A monopolistic competition is defined as that market structure in which each seller produces a ‘differentiated product’. The concept of product differentiation means that the product marketed by one seller can be distinguished from the products marketed by other sellers in some form or other. Some of the important methods of product differentiation include trade marks, brand names, size, packing, or colour etc. of the item, and technical specifications, etc.
Thus, in this market structure, each seller is a monopolist of his differentiated product. The buyers can get it only from him and from none else. At the same time, however, the products offered by different sellers are close substitutes of each other. The buyers are always comparing the prices of their products together with the perceived ‘quality’ of each. In other words, there is also an intense competition between suppliers for a share in the market. For this reason, it is a market structure in which there is a competition between a group of firms while each firm is a monopolist of its own product.
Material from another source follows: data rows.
-- ==== Sys2Proof/Laws/State.lean ====
section
/-!
SUPPORT. Laws of the state: for every named update and every component of State it does not write, that the component
is left as it is; and what the register operations read and write.
-/

namespace Sys2Proof.Machine

/-! ### setReg -/

@[simp] theorem setReg_pending (s : State) (n : Nat) (v : Word) : (setReg s n v).pending = s.pending := by unfold setReg; split <;> rfl
@[simp] theorem setReg_free (s : State) (n : Nat) (v : Word) : (setReg s n v).free = s.free := by unfold setReg; split <;> rfl
@[simp] theorem setReg_inForce (s : State) (n : Nat) (v : Word) : (setReg s n v).inForce = s.inForce := by unfold setReg; split <;> rfl
@[simp] theorem setReg_snap (s : State) (n : Nat) (v : Word) : (setReg s n v).snap = s.snap := by unfold setReg; split <;> rfl
@[simp] theorem setReg_fir (s : State) (n : Nat) (v : Word) : (setReg s n v).fir = s.fir := by unfold setReg; split <;> rfl
@[simp] theorem setReg_firActive (s : State) (n : Nat) (v : Word) : (setReg s n v).firActive = s.firActive := by unfold setReg; split <;> rfl
@[simp] theorem setReg_od (s : State) (n : Nat) (v : Word) : (setReg s n v).od = s.od := by unfold setReg; split <;> rfl
@[simp] theorem setReg_power (s : State) (n : Nat) (v : Word) : (setReg s n v).power = s.power := by unfold setReg; split <;> rfl
@[simp] theorem setReg_seq (s : State) (n : Nat) (v : Word) : (setReg s n v).seq = s.seq := by unfold setReg; split <;> rfl
@[simp] theorem setReg_ports (s : State) (n : Nat) (v : Word) : (setReg s n v).ports = s.ports := by unfold setReg; split <;> rfl
@[simp] theorem setReg_streams (s : State) (n : Nat) (v : Word) : (setReg s n v).streams = s.streams := by unfold setReg; split <;> rfl
@[simp] theorem setReg_stool (s : State) (n : Nat) (v : Word) : (setReg s n v).stool = s.stool := by unfold setReg; split <;> rfl
@[simp] theorem setReg_proc (s : State) (n : Nat) (v : Word) : (setReg s n v).proc = s.proc := by unfold setReg; split <;> rfl
@[simp] theorem setReg_line (s : State) (n : Nat) (v : Word) : (setReg s n v).line = s.line := by unfold setReg; split <;> rfl
@[simp] theorem setReg_energy (s : State) (n : Nat) (v : Word) : (setReg s n v).energy = s.energy := by unfold setReg; split <;> rfl
@[simp] theorem setReg_harm (s : State) (n : Nat) (v : Word) : (setReg s n v).harm = s.harm := by unfold setReg; split <;> rfl
@[simp] theorem setReg_pq (s : State) (n : Nat) (v : Word) : (setReg s n v).pq = s.pq := by unfold setReg; split <;> rfl
@[simp] theorem setReg_cap (s : State) (n : Nat) (v : Word) : (setReg s n v).cap = s.cap := by unfold setReg; split <;> rfl
@[simp] theorem setReg_mem (s : State) (n : Nat) (v : Word) : (setReg s n v).mem = s.mem := by unfold setReg; split <;> rfl
@[simp] theorem setReg_dresser (s : State) (n : Nat) (v : Word) : (setReg s n v).dresser = s.dresser := by unfold setReg; split <;> rfl
@[simp] theorem setReg_chain (s : State) (n : Nat) (v : Word) : (setReg s n v).chain = s.chain := by unfold setReg; split <;> rfl
@[simp] theorem setReg_bureau (s : State) (n : Nat) (v : Word) : (setReg s n v).bureau = s.bureau := by unfold setReg; split <;> rfl
@[simp] theorem setReg_evid (s : State) (n : Nat) (v : Word) : (setReg s n v).evid = s.evid := by unfold setReg; split <;> rfl
@[simp] theorem setReg_hutch (s : State) (n : Nat) (v : Word) : (setReg s n v).hutch = s.hutch := by unfold setReg; split <;> rfl
@[simp] theorem setReg_pins (s : State) (n : Nat) (v : Word) : (setReg s n v).pins = s.pins := by unfold setReg; split <;> rfl
@[simp] theorem setReg_nvm (s : State) (n : Nat) (v : Word) : (setReg s n v).nvm = s.nvm := by unfold setReg; split <;> rfl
It is, therefore, termed as monopolistic competition.
However, defining a monopolistic competition in this manner, though very realistic, poses certain problems of its own.
— Since the products supplied by the competing firms are not homogeneous, therefore, we cannot define the concept of a ‘market demand for the product’
precisely, that is, it is not possible to determine the average revenue curve of the ‘industry’ as a whole.
— Not only that, it is very difficult to even define an industry in a precise manner for the reason that its constituent firms are not supplying the same product.
At the most, we may think of a ‘group’ of firms selling close substitutes of each other.
— It is. not possible to have a satisfactory definition of even a ‘group’. This is because the ‘product group’ (such as scooters, or motor cycles) under consideration is itself in competition with other ‘product groups’.